Could you print every line from the first one of the records below through the line containing "window : Bool := false", with both included and nothing else?

* [Supplied records]
>>>

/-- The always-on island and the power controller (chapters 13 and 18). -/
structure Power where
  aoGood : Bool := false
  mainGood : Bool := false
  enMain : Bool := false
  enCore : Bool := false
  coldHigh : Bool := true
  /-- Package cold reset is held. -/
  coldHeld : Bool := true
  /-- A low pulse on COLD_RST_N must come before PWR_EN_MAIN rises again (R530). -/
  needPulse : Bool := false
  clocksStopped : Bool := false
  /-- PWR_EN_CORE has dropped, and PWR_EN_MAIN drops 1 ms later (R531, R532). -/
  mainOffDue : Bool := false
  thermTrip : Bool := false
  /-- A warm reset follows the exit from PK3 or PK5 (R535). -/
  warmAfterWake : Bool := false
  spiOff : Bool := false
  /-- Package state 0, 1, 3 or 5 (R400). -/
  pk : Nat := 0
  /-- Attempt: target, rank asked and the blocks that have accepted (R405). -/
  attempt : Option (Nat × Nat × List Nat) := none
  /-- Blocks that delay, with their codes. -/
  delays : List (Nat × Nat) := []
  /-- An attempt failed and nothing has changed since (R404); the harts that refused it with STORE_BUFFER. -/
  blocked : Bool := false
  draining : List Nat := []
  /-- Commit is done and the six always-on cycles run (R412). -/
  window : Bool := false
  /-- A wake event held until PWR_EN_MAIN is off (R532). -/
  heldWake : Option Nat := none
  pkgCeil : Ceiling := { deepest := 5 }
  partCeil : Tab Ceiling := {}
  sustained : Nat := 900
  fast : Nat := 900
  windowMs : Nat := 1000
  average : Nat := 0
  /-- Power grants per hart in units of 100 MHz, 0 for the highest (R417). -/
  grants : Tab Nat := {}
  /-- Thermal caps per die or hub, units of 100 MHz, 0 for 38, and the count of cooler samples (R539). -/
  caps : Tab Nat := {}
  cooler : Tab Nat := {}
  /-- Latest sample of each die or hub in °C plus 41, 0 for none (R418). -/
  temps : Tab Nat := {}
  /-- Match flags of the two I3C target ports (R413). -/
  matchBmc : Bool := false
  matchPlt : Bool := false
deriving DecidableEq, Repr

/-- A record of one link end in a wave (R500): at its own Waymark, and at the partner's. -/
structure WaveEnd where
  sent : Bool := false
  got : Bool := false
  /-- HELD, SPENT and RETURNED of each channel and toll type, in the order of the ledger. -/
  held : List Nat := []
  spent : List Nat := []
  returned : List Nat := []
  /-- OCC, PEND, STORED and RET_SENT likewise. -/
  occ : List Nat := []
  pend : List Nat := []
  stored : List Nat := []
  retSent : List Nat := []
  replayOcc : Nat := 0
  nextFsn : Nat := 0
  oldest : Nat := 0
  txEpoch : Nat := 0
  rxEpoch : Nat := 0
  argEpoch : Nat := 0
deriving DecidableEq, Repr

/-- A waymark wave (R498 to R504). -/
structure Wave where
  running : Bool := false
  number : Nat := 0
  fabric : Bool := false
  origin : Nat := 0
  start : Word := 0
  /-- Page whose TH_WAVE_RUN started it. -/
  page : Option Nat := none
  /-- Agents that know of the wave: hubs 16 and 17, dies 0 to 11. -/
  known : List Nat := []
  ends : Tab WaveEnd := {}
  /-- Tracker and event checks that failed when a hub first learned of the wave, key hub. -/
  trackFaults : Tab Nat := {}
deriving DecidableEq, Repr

<<<

* [Answer to this exercise]
/-- The always-on island and the power controller (chapters 13 and 18). -/
structure Power where
  aoGood : Bool := false
  mainGood : Bool := false
  enMain : Bool := false
  enCore : Bool := false
  coldHigh : Bool := true
  /-- Package cold reset is held. -/
  coldHeld : Bool := true
  /-- A low pulse on COLD_RST_N must come before PWR_EN_MAIN rises again (R530). -/
  needPulse : Bool := false
  clocksStopped : Bool := false
  /-- PWR_EN_CORE has dropped, and PWR_EN_MAIN drops 1 ms later (R531, R532). -/
  mainOffDue : Bool := false
  thermTrip : Bool := false
  /-- A warm reset follows the exit from PK3 or PK5 (R535). -/
  warmAfterWake : Bool := false
  spiOff : Bool := false
  /-- Package state 0, 1, 3 or 5 (R400). -/
  pk : Nat := 0
  /-- Attempt: target, rank asked and the blocks that have accepted (R405). -/
  attempt : Option (Nat × Nat × List Nat) := none
  /-- Blocks that delay, with their codes. -/
  delays : List (Nat × Nat) := []
  /-- An attempt failed and nothing has changed since (R404); the harts that refused it with STORE_BUFFER. -/
  blocked : Bool := false
  draining : List Nat := []
  /-- Commit is done and the six always-on cycles run (R412). -/
  window : Bool := false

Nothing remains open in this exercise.